## Task
Where the line with "wait := s.remote.wait.erase" appears below, start writing out lines exactly, and finish with the line with "let s := (s.coll.hands.filter", which is included; write out nothing else.

[Collected data]
----------

-- ==== Sys2Proof/Machine/Blocks.lean ====
section
/-! DEFINITION. BLOCK resets (R536 to R539, R563, R564): request, isolation, and the end of the reset. -/

namespace Sys2Proof.Machine

def causeBLOCK_RST : Nat := 0x1101

/-- R536: host software writes the block's ID to RST_BLKCMD. -/
def execBlockResetRequest (id : BitVec 8) (s : State) : Res := .next (s.mmioWrite .host 0x40018 true (id.setWidth 64))

/-- R536: node firmware asks for the reset of a block that has made no progress. -/
def execBlockHangDetect (id : BitVec 8) (s : State) : Res :=
  if blkOk id.toNat then .next (s.blkRequest id.toNat) else .refused .notPending

/-! ## Isolation (R537, R538) -/

/-- The descriptors whose work a block holds: programs of a tile, the descriptor of an engine. -/
def State.blkWork (s : State) (id : Nat) : List DRef :=
  if id < 32 then (List.range 16).filterMap (fun th => (s.thr id th).run) ++ (s.coll.hands.filter (fun h => h.tile = id && !h.ran)).map (·.desc)
  else if 0x20 ≤ id ∧ id < 0x24 then (s.engRec (id - 0x20)).run.toList
  else []

/-- Remote operations that wait at a tile's stack. -/
def State.blkOps (s : State) (id : Nat) : List TOp := if id < 32 then s.remote.wait.filter (fun t => t.stack = id) else []

/-- Work of uncommitted steps in the block fails its steps' checks (R538). -/
def State.blkFail (s : State) (id : Nat) : State :=
  let tags := (s.blkWork id).map (fun d => (s.writer d 0).tag) ++ (s.blkOps id).map (fun t => t.req.tag)
  tags.foldl State.failStep s

/-- In a small fleet class the wrapper answers what is open with BLOCK_RST (R537, R564). -/
def State.blkErrors (s : State) (id : Nat) : State :=
  let s := (s.blkOps id).foldl (fun s t =>
    let s : State := { s with remote := { s.remote with wait := s.remote.wait.erase t } }
    t.reqs.foldl (fun s r => s.answer r 9 [] none) s) s
  if id < 32 then
    let s := (s.coll.hands.filter (fun h => h.tile = id && !h.ran)).foldl (fun s h => s.handStop h causeBLOCK_RST) s
    let s : State := { s with remote := { s.remote with ops := s.remote.ops.filter (fun o => match o.by_ with
      | .tile t _ => t != id
      | _ => true) } }
    (List.range 16).foldl (fun s th =>
      match (s.thr id th).run with
      | some d => (s.updThr id th (fun x => { x with xfers := [] })).stopProgram id th d stEXEC_ERROR (tileResult id causeBLOCK_RST)
      | none => s) s
  else match (s.engRec (id - 0x20)).run with
    | some d => s.finish d stEXEC_ERROR (engResult causeBLOCK_RST (id - 0x20) 0)
    | none => s

/-- In a large class what is still open at isolation is discarded (R537); the coming rollback ends its descriptors. -/
def State.blkDiscard (s : State) (id : Nat) : State :=
  let s : State := { s with remote := { s.remote with wait := s.remote.wait.filter (fun t => !(s.blkOps id).contains t) } }
  if id < 32 then
    let s : State := { s with coll := { s.coll with hands := s.coll.hands.filter (fun h => h.tile ≠ id ∨ h.ran) },
                              remote := { s.remote with ops := s.remote.ops.filter (fun o => match o.by_ with
                                | .tile t _ => t != id
                                | _ => true) } }
    (List.range 16).foldl (fun s th => s.updThr id th (fun x => { x with run := none, halted := false, xfers := [] })) s
  else if 0x20 ≤ id ∧ id < 0x24 then s.setEng (id - 0x20) { s.engRec (id - 0x20) with run := none }
  else s

/-- What isolation does to a block. `idle` says that a block of a large fleet reported idle; otherwise its 200 µs are over. -/
def State.isolate (s : State) (id : Nat) (idle : Bool) : State :=
  let busy := s.blkWork id ≠ [] ∨ s.blkOps id ≠ []
  let s := s.cause 9 4
  let s : State := { s with pw := { s.pw with blks := s.pw.blks.map (fun (b : Blk) => if b.id = id then { b with isolated := true } else b) } }
  if id < 0x24 then
    let s := s.blkFail id
    if ¬ s.largeClass then s.blkErrors id
    else if busy ∧ ¬ idle then (s.incFld (fCause 10)).blkDiscard id
    else s
  else if 0x30 ≤ id ∧ id < 0x40 then
    let s := if (s.port (id - 0x30)).st = .up then s.portDown (id - 0x30) 0 else s
    s.setPort (id - 0x30) { s.port (id - 0x30) with fast := none }
  else if id = 0x41 then s.abandonCkpt fLOCKERR
  else s

/-- R537, R538: the block is isolated. A block that holds work does not report idle. -/
def execBlockIsolate (id : BitVec 8) (idle : Bool) (s : State) : Res :=
  let n := id.toNat
  if ¬ s.pw.blks.any (fun b => b.id = n ∧ ¬ b.isolated) then .refused .notPending
  else if s.largeClass ∧ idle ∧ (s.blkWork n ≠ [] ∨ s.blkOps n ≠ []) then .refused .notPending
  else .next (s.isolate n idle)

/-! ## The end of the reset (R537 to R539, R563) -/

/-- What a reset tile loses: its scratchpad, tile registers, wide accumulators and threads. -/
def State.wipeTile (s : State) (t : Nat) : State :=
  { s with spad := SM.clear s.spad (t * 2 ^ 25) (2 ^ 25), tr := SM.clear s.tr (t * 131072) 131072,
           wa := SM.clear s.wa (t * 65536) 65536, chain := SM.clear s.chain (t * 16) 16, vthr := SM.clear s.vthr (t * 16) 16 }

/-- R538, R539: the block leaves reset. A port trains in full; the masthead's relay resumes. -/
def execBlockResetDone (id : BitVec 8) (s : State) : Res :=
  let n := id.toNat
  if ¬ s.pw.blks.any (fun b => b.id = n ∧ b.isolated) then .refused .notPending
  else
    let s : State := { s with pw := { s.pw with blks := s.pw.blks.filter (fun (b : Blk) => b.id ≠ n) } }
    if n < 32 then .next (s.wipeTile n)
    else if 0x30 ≤ n ∧ n < 0x40 then .next (if s.portOn (n - 0x30) then s.train (n - 0x30) else s)
    else if n = 0x40 ∧ s.isMast then .next (s.broadcast .relayResume)
    else .next s

end Sys2Proof.Machine
end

----------

## Solution to this task
    let s : State := { s with remote := { s.remote with wait := s.remote.wait.erase t } }
    t.reqs.foldl (fun s r => s.answer r 9 [] none) s) s
  if id < 32 then
    let s := (s.coll.hands.filter (fun h => h.tile = id && !h.ran)).foldl (fun s h => s.handStop h causeBLOCK_RST) s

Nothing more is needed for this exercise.